-- ==== Sys2Proof/Machine/Context.lean ====
section
/-! DEFINITION. Contexts (R436 to R441, R446 to R449, R472): the operations of the context command block, the save image
as READIMG copies it, a restore and its failure, and the end of a teardown. -/

namespace Sys2Proof.Machine

/-- Kills a Live context (R438, R452): every kernel of it, with its groups, and a reset of every queue. -/
def State.killCtx (s : State) (a : Nat) : State :=
  if (s.ctx a).st ≠ .live then s
  else
    let s := s.setCtx a { s.ctx a with st := .killing }
    let s := ((s.kernels.filter (fun k => k.2.asid == a && k.2.live)).map (fun k => k.1)).foldl State.killKernel s
    let s := ((s.queues.filter (fun q => q.2.asid == a && q.2.st != .disabled)).map (fun q => q.1)).foldl State.resetQueue s
    let s := { s with runList := s.runList.filter (· != a) }
    s.settleCtx a

/-- The statuses of CRES (R439). -/
def crOK : Nat := 0
def crNO_ASID : Nat := 1
def crINVALID : Nat := 2
def crSTATE : Nat := 3
def crDENIED : Nat := 4

/-- CRES but for BUSY, which reads 1 while `cwait` is not empty (R439). -/
def State.result (s : State) (op status value : Nat) : State :=
  { s with cres := BitVec.ofNat 64 (value % 2 ^ 16 * 2 ^ 16 + status * 2 ^ 8 + op) }
/-- BUSY. -/
def State.cmdBusy (s : State) : Bool := s.cwait != []
/-- CRES as the host reads it. -/
def State.readCres (s : State) : Word := s.cres ||| (if s.cmdBusy then 0x8000000000000000 else 0)

/-- ASID of the arguments (R440). -/
def State.argAsid (s : State) : Nat := s.carg0.toNat % 2048
/-- PASID, TENANT and SEC of CCMD (R439). -/
def ccPasid (x : Word) : Nat := x.toNat / 2 ^ 24 % 2 ^ 20
def ccTenant (x : Word) : Nat := x.toNat / 2 ^ 16 % 2 ^ 8
def ccSec (x : Word) : Bool := x.getLsbD 15

/-- A write that starts an operation (R439, R455): ignored while BUSY; firmware is told of it (R453). An operation of the
secure management path (R440) takes its OP and arguments from CCMD, CARG0 and CARG1 too, which the host then reads back:
DESIGN CHOICE, unsafe (log 90). -/
def State.startCmd (s : State) (value : Word) (secure : Bool) (f : State → State) : State :=
  if s.cmdBusy then s
  else f ({ s with ccmd := value &&& 0x00000FFFFFFF80FF }.post (dieOf s.front) 7 value (if secure then 1 else 0))

/-- An operation that names a secure context comes through the secure management path only (R440). -/
def State.named (s : State) (op : Nat) (secure : Bool) (f : State → Nat → Ctx → State) : State :=
  let a := s.argAsid
  if (s.ctx a).secure && (s.ctx a).st != .free && !secure then s.result op crDENIED 0 else f s a (s.ctx a)

/-- CREATE (R440): the checks in the order of the table (log 37). HEAD and LOST of the fault ring start at zero with TAIL,
which is all that R450 counts from CREATE: DESIGN CHOICE, unsafe (log 95). -/
def State.opCreate (s : State) (value : Word) (secure : Bool) : State :=
  let pasid := ccPasid value
  if ccSec value && !secure then s.result 1 crDENIED 0
  else if s.ctxs.any (fun c => c.2.st != .free && c.2.pasid == pasid) then s.result 1 crSTATE 0
  else
    match (List.range 2048).find? (fun a => (s.ctx a).st == .free) with
    | none => s.result 1 crNO_ASID 0
    | some a =>
      if ccSec value && s.feat 8 / 2 ^ 48 % 2 = 0 then s.result 1 crDENIED 0
      else if s.carg0.toNat % 64 != 0 || decide (2 ^ 56 ≤ s.carg0.toNat) || decide (s.carg1.toNat % 32 < 4) ||
          decide (16 < s.carg1.toNat % 32) then s.result 1 crINVALID 0
      else
        let c : Ctx :=
          { Ctx.start with st := .live, pasid := pasid, tenant := ccTenant value, secure := ccSec value, quantum := 2 ^ 20,
                           wdog := 2 ^ 30, tinva := (s.ctx a).tinva, tinvCount := (s.ctx a).tinvCount, inval := (s.ctx a).inval, fqBase := s.carg0.toNat, fqLog := s.carg1.toNat % 32,
                           msi := s.carg1.toNat / 2 ^ 5 % 2 ^ 12 }
        (s.setCtx a c).result 1 crOK a

/-- KILL (R438, R440). -/
def State.opKill (s : State) (secure : Bool) : State :=
  s.named 2 secure fun s a c =>
    if c.st ≠ .live then s.result 2 crSTATE 0
    else
      let s := s.killCtx a
      { s.result 2 crOK 0 with cwait := if (s.ctx a).st = .killing then [(a, false)] else [] }

/-- DESTROY (R438, R440, R472): from Live the kill comes first. -/
def State.opDestroy (s : State) (secure : Bool) : State :=
  s.named 3 secure fun s a c =>
    match c.st with
    | .live =>
      let s : State := { s with cwait := [(a, true)] }
      (s.killCtx a).result 3 crOK 0
    | .dead => ({ s.startTearing a with cwait := [(a, true)] }).result 3 crOK 0
    | _ => s.result 3 crSTATE 0

/-- KILLG (R440). -/
def State.opKillg (s : State) (secure : Bool) : State :=
  s.named 4 secure fun s a c =>
    if c.st ≠ .live then s.result 4 crSTATE 0
    else
      match s.kernelByTag a (s.carg1.toNat / 2 ^ 32) with
      | none => s.result 4 crSTATE 0
      | some (i, _) =>
        let g := groupId i (s.carg1.toNat % 2 ^ 32)
        if s.groupLive g then (s.killReported g 7 0 (s.rank0 g)).result 4 crOK 0 else s.result 4 crSTATE 0

/-- QUANTUM (R440). -/
def State.opQuantum (s : State) (secure : Bool) : State :=
  s.named 5 secure fun s a c =>
    if c.st = .free then s.result 5 crSTATE 0
    else if s.carg1.toNat < 2 ^ 16 || 2 ^ 32 < s.carg1.toNat then s.result 5 crINVALID 0
    else (s.setCtx a { c with quantum := s.carg1.toNat }).result 5 crOK 0

/-- A new WDOG counts from here on for groups whose kill the one before has not decided (R443). -/
def State.latchOverdue (s : State) (a : Nat) : State :=
  let w := (s.ctx a).wdog
  { s with groups := s.groups.map fun g =>
      if (s.kernelOf g.1).elim false (fun k => k.asid == a) && g.2.overdue w s.now then (g.1, { g.2 with expired := true })
      else g }
/-- WDOG (R440, R443). -/
def State.opWdog (s : State) (secure : Bool) : State :=
  s.named 6 secure fun s a c =>
    let n := s.carg1.toNat
    if c.st = .free then s.result 6 crSTATE 0
    else if n ≠ 0 && (n < 2 ^ 20 || 2 ^ 40 < n) then s.result 6 crINVALID 0
    else ((s.latchOverdue a).setCtx a { c with wdog := n }).result 6 crOK 0

/-- TRESET (R440). -/
def State.opTreset (s : State) (value : Word) (secure : Bool) : State :=
  let mine := (s.ctxs.filter (fun c => c.2.st == .live && c.2.tenant == ccTenant value)).map (fun c => c.1)
  let kill := mine.filter (fun a => secure || !(s.ctx a).secure)
  let s := (kill.foldl State.killCtx s).result 8 crOK (mine.length - kill.length)
  { s with cwait := (kill.filter (fun a => (s.ctx a).st == .killing)).map (fun a => (a, false)) }

/-- The code of a context's state (R437, R440). -/
def CtxSt.code : CtxSt → Nat
  | .free => 0
  | .live => 1
  | .killing => 2
  | .dead => 3
  | .tearing => 4

/-- QUERY (R440). -/
def State.opQuery (s : State) (secure : Bool) : State :=
  s.named 9 secure fun s _ c =>
    s.result 9 crOK (c.st.code + (if c.st = .free then 0 else c.secure.toNat * 2 ^ 3 + c.tenant % 256 * 2 ^ 4))

/-! ### READIMG (R440) -/

/-- Writes the lines of an image from a line on, as records of the front end's core (R446; log 38). -/
def State.writeImage (s : State) (a dst core : Nat) (i : Image) (byte : Nat → Byte) : Nat → Nat → Front
  | _, 0 => .ok s []
  | l, n + 1 =>
    match s.frontWriteLine a (dst + 64 * l) ((List.range 64).map (fun k => byte (64 * l + k))) with
    | .ok s _ => (s.flushLog s.front).writeImage a dst core i byte (l + 1) n
    | x => x

/-- The save image of a strand of a context that is Saved on a core. -/
def State.imageOn (s : State) (a core : Nat) : Option Image :=
  (s.images.find? (fun i => i.1 % 512 == core && i.2.strand.asid == some a)).map (·.2)

/-- READIMG copies, or waits for a page of its destination: it keeps its context, core and destination (R440). -/
def State.copyImage (s : State) (a core dst : Nat) : State :=
  let stop := fun (s : State) (status : Nat) => { s.result 7 status 0 with cwait := [], readimg := none }
  match s.imageOn a core with
  | none => stop s crSTATE
  | some i =>
    match s.writeImage a dst core i (fun o => i.byte s core o) 0 i.lines with
    | .ok s _ => stop s crOK
    | .bad s _ _ => stop s crINVALID
    | .wait s => { s.result 7 crOK 0 with cwait := [(a, false)], readimg := some (a, core, dst) }

/-- READIMG (R440): the first Saved strand of the context whose core it names. -/
def State.opReadimg (s : State) (secure : Bool) : State :=
  s.named 7 secure fun s a c =>
    let core := s.carg0.toNat / 2 ^ 32 % 512
    if c.st = .free || (s.imageOn a core).isNone then s.result 7 crSTATE 0
    else if s.carg1.toNat % 2 ^ 16 != 0 then s.result 7 crINVALID 0
    else s.copyImage a core s.carg1.toNat

/-- The write to CCMD that one operation's event stands for: its OP is that operation's. -/
def ccmdEvent (op : Nat) (value : Word) (secure : Bool) (s : State) (f : State → State) : Result State :=
  if value.toNat % 256 = op then .next (s.startCmd value secure f) else .next s

/-- CREATE (R440). -/
def execCreate (value : Word) (secure : Bool) (s : State) : Result State :=
  ccmdEvent 1 value secure s (fun s => s.opCreate value secure)
/-- KILL (R440). -/
def execKill (value : Word) (secure : Bool) (s : State) : Result State :=
  ccmdEvent 2 value secure s (fun s => s.opKill secure)
/-- DESTROY (R440, R472). -/
def execDestroy (value : Word) (secure : Bool) (s : State) : Result State :=
  ccmdEvent 3 value secure s (fun s => s.opDestroy secure)
/-- KILLG (R440). -/
def execKillg (value : Word) (secure : Bool) (s : State) : Result State :=
  ccmdEvent 4 value secure s (fun s => s.opKillg secure)
/-- QUANTUM (R440). -/
def execQuantum (value : Word) (secure : Bool) (s : State) : Result State :=
  ccmdEvent 5 value secure s (fun s => s.opQuantum secure)
/-- WDOG (R440). -/
def execWdog (value : Word) (secure : Bool) (s : State) : Result State :=
  ccmdEvent 6 value secure s (fun s => s.opWdog secure)
/-- READIMG (R440, R446). One that waits for a page of its destination goes on with the same event. -/
def execReadimg (value : Word) (secure : Bool) (s : State) : Result State :=
  match s.readimg with
  | some (a, core, dst) => .next (s.copyImage a core dst)
  | none => ccmdEvent 7 value secure s (fun s => s.opReadimg secure)
/-- TRESET (R440). -/
def execTreset (value : Word) (secure : Bool) (s : State) : Result State :=
  ccmdEvent 8 value secure s (fun s => s.opTreset value secure)
/-- QUERY (R440). -/
def execQuery (value : Word) (secure : Bool) (s : State) : Result State :=
  ccmdEvent 9 value secure s (fun s => s.opQuery secure)

/-- Any write to CCMD (R439, R440). -/
def State.writeCcmd (s : State) (value : Word) (secure : Bool) : State :=
  s.startCmd value secure fun s =>
    match value.toNat % 256 with
    | 1 => s.opCreate value secure
    | 2 => s.opKill secure
    | 3 => s.opDestroy secure
    | 4 => s.opKillg secure
    | 5 => s.opQuantum secure
    | 6 => s.opWdog secure
    | 7 => s.opReadimg secure
    | 8 => s.opTreset value secure
    | 9 => s.opQuery secure
    | op => s.result op crINVALID 0

/-- Ticks after which a request to the host has timed out (R465, R472). -/
def pageTicks : Nat := 4400000

/-- CONTEXT_TEARDOWN_COMPLETE (R438, R472): every request sent for the PASID has returned or timed out, and no packet of
the context is left. -/
def execContextTeardownComplete (asid : Nat) (s : State) : Result State :=
  if 2048 ≤ asid then .fault .noSuchObject
  else if (s.ctx asid).st ≠ .tearing || s.atsReq.any (fun x => x.1 == asid && decide (s.now < x.2.2 + pageTicks)) ||
      s.pri.any (fun x => x.asid == asid && decide (s.now < x.tick + pageTicks)) ||
      s.packets.any (fun p => p.asid == asid) then .next s
  else
    let s := s.setCtx asid { Ctx.start with
      tinva := (s.ctx asid).tinva, tinvCount := (s.ctx asid).tinvCount, inval := (s.ctx asid).inval }
    .next { s with
      cwait := s.cwait.filter (fun w => w.1 != asid)
      atsReq := s.atsReq.filter (fun x => x.1 != asid)
      pri := s.pri.filter (fun x => x.asid != asid)
      priFail := s.priFail.filter (fun x => x.2.1 != asid) }

/-- The address of a failing sector of an image (R449, R451): which sector of it fails is free (log 92). -/
def State.imageSector (s : State) (key core : Nat) : Nat :=
  s.imageAt key core + (Config.freeWord s.freeCtr).toNat % (mfind s.images key).elim 1 Image.lines * 64

/-- A restore that fails (R449, R451, R470): the group is killed, and a context without groups enters Killing. -/
def State.failRestore (s : State) (g core : Nat) (cause : Cause) : State :=
  let a := s.imageSector (imageKey g core) core
  let s := { s with freeCtr := s.freeCtr + 1 }.post (dieOf core) 8 (BitVec.ofNat 64 core) (BitVec.ofNat 64 g)
  let s := (s.killGroup g).reportKillAt g 5 cause core (BitVec.ofNat 64 a) (syndrome cause a s.freeCtr)
  let s := { s with freeCtr := s.freeCtr + 1 }
  match s.kernelOf g with
  | none => s
  | some k =>
    if (s.ctx k.asid).st = .live && s.ctxIdle k.asid then s.killCtx k.asid else s

/-- STRAND_RESTORE (R382, R384, R448, R449): all the group's cores are free, and every lease that was reclaimed is granted
again first. -/
def execStrandRestore (group : Nat) (s : State) : Result State :=
  match mfind s.groups group with
  | none => .fault .noSuchObject
  | some x =>
    let saved := x.cores.filterMap (fun c => (mfind s.images (imageKey group c)).map (fun i => (c, i)))
    if x.st ≠ .saved || !saved.all (fun c => s.coreFree c.1) then .next s
    else
      match saved.find? (fun c => c.2.bad.isSome) with
      | some c => .next (s.failRestore group c.1 (c.2.bad.getD 0))
      | none =>
        if saved.any (fun c => c.2.reclaimed != []) then
          .next (saved.foldl (fun s c => s.askAgain group c.1 c.2) s)
        else
          let s := saved.foldl (fun s c => s.restoreStrand group c.1 c.2) s
          .next (s.setGroup group { x with st := .running, progress := s.now - x.idle })

end Sys2Proof.Machine
end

### [EXERCISE GOAL]
Look above for the line with "def execCreate (value" and the line with "3 => s.opDestroy secure". Write out those two lines and all the lines between them, exactly, and no others.

### [PROBLEM SOLUTION]
def execCreate (value : Word) (secure : Bool) (s : State) : Result State :=
  ccmdEvent 1 value secure s (fun s => s.opCreate value secure)
/-- KILL (R440). -/
def execKill (value : Word) (secure : Bool) (s : State) : Result State :=
  ccmdEvent 2 value secure s (fun s => s.opKill secure)
/-- DESTROY (R440, R472). -/
def execDestroy (value : Word) (secure : Bool) (s : State) : Result State :=
  ccmdEvent 3 value secure s (fun s => s.opDestroy secure)
/-- KILLG (R440). -/
def execKillg (value : Word) (secure : Bool) (s : State) : Result State :=
  ccmdEvent 4 value secure s (fun s => s.opKillg secure)
/-- QUANTUM (R440). -/
def execQuantum (value : Word) (secure : Bool) (s : State) : Result State :=
  ccmdEvent 5 value secure s (fun s => s.opQuantum secure)
/-- WDOG (R440). -/
def execWdog (value : Word) (secure : Bool) (s : State) : Result State :=
  ccmdEvent 6 value secure s (fun s => s.opWdog secure)
/-- READIMG (R440, R446). One that waits for a page of its destination goes on with the same event. -/
def execReadimg (value : Word) (secure : Bool) (s : State) : Result State :=
  match s.readimg with
  | some (a, core, dst) => .next (s.copyImage a core dst)
  | none => ccmdEvent 7 value secure s (fun s => s.opReadimg secure)
/-- TRESET (R440). -/
def execTreset (value : Word) (secure : Bool) (s : State) : Result State :=
  ccmdEvent 8 value secure s (fun s => s.opTreset value secure)
/-- QUERY (R440). -/
def execQuery (value : Word) (secure : Bool) (s : State) : Result State :=
  ccmdEvent 9 value secure s (fun s => s.opQuery secure)

/-- Any write to CCMD (R439, R440). -/
def State.writeCcmd (s : State) (value : Word) (secure : Bool) : State :=
  s.startCmd value secure fun s =>
    match value.toNat % 256 with
    | 1 => s.opCreate value secure
    | 2 => s.opKill secure
    | 3 => s.opDestroy secure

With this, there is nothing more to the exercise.